Data for this exercise:
= = = = =

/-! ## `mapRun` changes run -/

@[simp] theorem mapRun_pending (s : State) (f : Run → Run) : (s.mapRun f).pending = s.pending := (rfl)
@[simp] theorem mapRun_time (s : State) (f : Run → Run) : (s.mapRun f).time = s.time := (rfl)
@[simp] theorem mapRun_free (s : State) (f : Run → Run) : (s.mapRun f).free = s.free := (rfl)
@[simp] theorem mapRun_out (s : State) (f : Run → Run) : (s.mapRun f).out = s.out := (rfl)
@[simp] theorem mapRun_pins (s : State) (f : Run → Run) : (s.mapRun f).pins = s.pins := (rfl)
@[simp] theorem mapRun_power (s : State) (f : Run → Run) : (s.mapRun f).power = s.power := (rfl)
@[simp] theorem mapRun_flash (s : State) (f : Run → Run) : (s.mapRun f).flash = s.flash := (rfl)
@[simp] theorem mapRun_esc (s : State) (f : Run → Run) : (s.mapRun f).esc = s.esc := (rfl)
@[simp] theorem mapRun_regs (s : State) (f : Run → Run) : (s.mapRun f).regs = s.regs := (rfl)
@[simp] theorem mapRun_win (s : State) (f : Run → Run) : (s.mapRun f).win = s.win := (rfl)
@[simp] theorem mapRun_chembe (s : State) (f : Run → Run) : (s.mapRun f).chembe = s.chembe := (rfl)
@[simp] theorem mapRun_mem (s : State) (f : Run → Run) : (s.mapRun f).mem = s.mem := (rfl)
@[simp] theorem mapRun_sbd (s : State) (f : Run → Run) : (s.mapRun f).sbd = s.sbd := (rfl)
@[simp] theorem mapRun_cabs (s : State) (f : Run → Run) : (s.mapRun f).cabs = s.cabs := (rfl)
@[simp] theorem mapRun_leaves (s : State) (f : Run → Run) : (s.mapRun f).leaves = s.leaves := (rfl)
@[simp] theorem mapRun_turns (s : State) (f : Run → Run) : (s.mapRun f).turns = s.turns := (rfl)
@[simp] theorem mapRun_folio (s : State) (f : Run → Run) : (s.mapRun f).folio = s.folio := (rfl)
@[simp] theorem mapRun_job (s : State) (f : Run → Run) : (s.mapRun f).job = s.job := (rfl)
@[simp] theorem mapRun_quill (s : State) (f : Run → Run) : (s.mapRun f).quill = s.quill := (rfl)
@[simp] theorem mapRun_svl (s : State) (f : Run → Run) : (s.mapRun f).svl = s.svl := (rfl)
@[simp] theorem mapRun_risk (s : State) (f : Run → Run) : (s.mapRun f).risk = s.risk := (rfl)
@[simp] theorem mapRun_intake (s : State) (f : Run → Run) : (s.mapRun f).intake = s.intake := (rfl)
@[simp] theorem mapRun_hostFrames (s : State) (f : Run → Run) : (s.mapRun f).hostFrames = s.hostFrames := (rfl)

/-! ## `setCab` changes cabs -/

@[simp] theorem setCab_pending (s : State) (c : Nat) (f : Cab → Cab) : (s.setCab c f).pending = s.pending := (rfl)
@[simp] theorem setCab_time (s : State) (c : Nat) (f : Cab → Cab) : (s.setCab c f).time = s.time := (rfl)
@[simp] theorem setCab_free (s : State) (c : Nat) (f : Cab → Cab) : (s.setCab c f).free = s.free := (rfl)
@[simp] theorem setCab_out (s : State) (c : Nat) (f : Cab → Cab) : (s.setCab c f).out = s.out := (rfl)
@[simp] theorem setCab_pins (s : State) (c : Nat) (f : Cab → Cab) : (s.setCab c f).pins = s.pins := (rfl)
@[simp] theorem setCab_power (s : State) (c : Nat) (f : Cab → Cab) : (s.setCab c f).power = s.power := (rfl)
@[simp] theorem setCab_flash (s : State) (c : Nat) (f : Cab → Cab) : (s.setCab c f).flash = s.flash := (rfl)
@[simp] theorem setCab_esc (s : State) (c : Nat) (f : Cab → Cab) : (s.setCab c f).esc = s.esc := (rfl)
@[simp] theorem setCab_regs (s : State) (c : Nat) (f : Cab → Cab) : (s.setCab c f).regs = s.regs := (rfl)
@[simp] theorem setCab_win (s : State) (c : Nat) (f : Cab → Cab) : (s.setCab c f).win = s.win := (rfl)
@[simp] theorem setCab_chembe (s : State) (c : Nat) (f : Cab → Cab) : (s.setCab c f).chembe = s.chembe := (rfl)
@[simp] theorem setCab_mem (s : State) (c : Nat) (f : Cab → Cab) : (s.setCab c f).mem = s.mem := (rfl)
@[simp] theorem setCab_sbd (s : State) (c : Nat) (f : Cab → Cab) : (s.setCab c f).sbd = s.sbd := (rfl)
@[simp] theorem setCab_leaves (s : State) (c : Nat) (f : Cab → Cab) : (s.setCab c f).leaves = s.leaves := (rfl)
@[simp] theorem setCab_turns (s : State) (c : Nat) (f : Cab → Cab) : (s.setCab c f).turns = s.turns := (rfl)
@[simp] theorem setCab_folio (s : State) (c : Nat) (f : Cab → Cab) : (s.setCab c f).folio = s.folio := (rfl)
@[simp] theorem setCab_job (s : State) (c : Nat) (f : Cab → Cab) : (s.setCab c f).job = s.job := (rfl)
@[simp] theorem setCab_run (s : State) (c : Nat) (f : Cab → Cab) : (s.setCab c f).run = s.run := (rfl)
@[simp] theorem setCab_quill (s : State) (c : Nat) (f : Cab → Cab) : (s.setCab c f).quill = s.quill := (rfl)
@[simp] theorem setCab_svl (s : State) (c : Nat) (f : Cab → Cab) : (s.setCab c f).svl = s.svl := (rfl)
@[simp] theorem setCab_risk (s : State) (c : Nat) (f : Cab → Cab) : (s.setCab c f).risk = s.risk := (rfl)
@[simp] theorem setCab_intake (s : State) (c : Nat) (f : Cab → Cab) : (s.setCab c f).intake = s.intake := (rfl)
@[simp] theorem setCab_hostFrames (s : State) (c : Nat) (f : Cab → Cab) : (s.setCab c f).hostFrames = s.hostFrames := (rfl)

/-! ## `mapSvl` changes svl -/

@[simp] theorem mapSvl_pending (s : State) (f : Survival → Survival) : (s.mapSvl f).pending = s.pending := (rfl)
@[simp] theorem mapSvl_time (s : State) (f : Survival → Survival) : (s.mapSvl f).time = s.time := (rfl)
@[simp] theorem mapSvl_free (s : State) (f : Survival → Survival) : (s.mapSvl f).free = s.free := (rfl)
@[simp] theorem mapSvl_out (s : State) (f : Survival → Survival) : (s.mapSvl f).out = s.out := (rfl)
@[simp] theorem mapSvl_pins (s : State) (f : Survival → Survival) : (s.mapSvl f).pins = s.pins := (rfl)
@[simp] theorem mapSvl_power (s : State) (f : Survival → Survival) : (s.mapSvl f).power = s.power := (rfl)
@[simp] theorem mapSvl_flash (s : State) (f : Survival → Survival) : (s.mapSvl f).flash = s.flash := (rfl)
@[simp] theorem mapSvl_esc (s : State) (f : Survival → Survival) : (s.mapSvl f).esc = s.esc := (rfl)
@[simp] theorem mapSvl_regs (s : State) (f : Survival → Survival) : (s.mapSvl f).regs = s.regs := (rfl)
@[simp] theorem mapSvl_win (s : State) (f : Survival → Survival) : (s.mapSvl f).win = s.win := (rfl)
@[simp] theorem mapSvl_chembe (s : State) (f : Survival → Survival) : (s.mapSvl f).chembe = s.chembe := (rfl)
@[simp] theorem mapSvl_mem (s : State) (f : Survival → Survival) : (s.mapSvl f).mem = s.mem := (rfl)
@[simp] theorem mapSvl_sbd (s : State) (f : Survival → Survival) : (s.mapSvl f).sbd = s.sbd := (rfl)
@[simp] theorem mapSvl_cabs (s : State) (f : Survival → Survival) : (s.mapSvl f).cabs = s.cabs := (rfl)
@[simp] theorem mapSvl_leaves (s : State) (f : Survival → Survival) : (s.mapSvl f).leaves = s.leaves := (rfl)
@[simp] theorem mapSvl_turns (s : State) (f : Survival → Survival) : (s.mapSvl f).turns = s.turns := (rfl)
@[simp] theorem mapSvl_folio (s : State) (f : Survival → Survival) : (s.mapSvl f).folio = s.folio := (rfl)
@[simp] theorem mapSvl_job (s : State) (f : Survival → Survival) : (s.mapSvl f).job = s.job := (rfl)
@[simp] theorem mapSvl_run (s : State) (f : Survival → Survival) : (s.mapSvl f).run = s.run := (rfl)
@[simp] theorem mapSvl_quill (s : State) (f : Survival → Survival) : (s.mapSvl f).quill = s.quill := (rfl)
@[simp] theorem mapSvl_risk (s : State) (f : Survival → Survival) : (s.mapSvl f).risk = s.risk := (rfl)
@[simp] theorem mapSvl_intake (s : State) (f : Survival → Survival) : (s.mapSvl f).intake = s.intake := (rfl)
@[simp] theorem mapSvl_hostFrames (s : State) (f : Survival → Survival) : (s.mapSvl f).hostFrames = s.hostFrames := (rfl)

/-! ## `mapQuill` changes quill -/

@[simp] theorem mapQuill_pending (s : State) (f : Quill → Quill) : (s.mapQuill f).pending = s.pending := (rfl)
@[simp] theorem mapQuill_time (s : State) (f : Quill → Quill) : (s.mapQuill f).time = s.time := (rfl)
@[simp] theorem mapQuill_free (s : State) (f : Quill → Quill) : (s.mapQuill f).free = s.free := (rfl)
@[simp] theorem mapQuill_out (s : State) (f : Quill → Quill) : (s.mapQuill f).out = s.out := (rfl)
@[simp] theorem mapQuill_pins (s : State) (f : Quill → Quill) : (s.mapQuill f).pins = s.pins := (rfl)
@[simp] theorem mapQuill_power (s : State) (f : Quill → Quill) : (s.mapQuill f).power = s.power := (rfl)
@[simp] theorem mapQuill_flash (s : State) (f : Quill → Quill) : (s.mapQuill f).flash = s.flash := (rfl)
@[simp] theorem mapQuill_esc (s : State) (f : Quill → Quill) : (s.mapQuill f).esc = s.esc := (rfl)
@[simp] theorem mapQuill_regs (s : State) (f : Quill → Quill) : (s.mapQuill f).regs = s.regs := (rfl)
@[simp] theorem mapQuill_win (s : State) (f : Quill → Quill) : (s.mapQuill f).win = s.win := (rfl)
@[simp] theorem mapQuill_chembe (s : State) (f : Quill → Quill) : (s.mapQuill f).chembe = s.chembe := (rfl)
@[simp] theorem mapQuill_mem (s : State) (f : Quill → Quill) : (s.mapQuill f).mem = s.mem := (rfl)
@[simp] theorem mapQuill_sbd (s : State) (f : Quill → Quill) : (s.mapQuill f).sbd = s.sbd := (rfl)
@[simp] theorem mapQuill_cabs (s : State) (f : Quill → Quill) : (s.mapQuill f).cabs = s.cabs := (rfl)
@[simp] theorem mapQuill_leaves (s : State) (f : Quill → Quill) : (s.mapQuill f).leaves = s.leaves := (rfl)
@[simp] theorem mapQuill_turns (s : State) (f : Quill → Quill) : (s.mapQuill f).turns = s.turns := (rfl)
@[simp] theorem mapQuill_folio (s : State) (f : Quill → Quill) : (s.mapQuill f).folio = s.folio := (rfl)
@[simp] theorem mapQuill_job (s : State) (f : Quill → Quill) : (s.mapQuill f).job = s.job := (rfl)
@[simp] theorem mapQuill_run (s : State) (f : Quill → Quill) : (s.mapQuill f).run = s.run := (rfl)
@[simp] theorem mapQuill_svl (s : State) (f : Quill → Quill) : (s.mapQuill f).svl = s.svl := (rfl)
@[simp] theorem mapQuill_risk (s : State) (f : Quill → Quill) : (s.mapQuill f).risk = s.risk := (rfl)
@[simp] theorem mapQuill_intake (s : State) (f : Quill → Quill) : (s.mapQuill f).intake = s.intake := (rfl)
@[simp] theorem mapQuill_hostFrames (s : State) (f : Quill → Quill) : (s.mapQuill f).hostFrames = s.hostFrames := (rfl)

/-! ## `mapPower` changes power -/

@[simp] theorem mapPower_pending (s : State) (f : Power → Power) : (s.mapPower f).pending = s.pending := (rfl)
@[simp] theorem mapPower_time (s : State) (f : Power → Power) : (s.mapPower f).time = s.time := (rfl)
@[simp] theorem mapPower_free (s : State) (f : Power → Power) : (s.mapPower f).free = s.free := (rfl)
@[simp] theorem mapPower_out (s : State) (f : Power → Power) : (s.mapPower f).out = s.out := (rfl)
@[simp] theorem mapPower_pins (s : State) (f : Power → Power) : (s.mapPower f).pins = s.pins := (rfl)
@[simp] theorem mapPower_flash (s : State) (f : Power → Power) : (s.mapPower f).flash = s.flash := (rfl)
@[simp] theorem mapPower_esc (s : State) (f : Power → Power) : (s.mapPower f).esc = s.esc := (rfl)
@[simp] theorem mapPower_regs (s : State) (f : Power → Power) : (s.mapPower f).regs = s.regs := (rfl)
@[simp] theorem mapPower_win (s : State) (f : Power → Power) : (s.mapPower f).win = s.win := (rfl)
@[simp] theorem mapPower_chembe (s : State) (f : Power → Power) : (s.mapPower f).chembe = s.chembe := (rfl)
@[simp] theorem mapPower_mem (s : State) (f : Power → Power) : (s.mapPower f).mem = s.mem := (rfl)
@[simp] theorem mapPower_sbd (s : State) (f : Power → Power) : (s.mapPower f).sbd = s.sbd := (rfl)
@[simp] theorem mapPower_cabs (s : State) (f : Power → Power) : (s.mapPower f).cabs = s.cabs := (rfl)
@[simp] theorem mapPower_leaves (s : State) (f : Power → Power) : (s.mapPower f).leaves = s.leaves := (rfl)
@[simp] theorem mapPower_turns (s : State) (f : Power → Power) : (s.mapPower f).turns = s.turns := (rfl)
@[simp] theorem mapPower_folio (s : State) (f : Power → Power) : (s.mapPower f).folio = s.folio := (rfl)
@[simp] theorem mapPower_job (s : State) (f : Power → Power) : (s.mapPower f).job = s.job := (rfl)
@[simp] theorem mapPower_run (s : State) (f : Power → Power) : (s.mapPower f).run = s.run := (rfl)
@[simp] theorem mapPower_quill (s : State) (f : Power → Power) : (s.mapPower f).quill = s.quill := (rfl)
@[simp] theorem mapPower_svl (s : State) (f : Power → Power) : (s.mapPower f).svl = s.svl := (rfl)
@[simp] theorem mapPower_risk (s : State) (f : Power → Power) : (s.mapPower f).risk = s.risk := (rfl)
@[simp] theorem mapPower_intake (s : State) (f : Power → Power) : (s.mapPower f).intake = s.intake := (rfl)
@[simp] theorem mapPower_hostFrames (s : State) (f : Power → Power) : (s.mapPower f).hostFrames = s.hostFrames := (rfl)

= = = = =

Your goal: Once every line of the material holding the word "flash" has been counted, report the total and nothing more.

Solution to this task: 5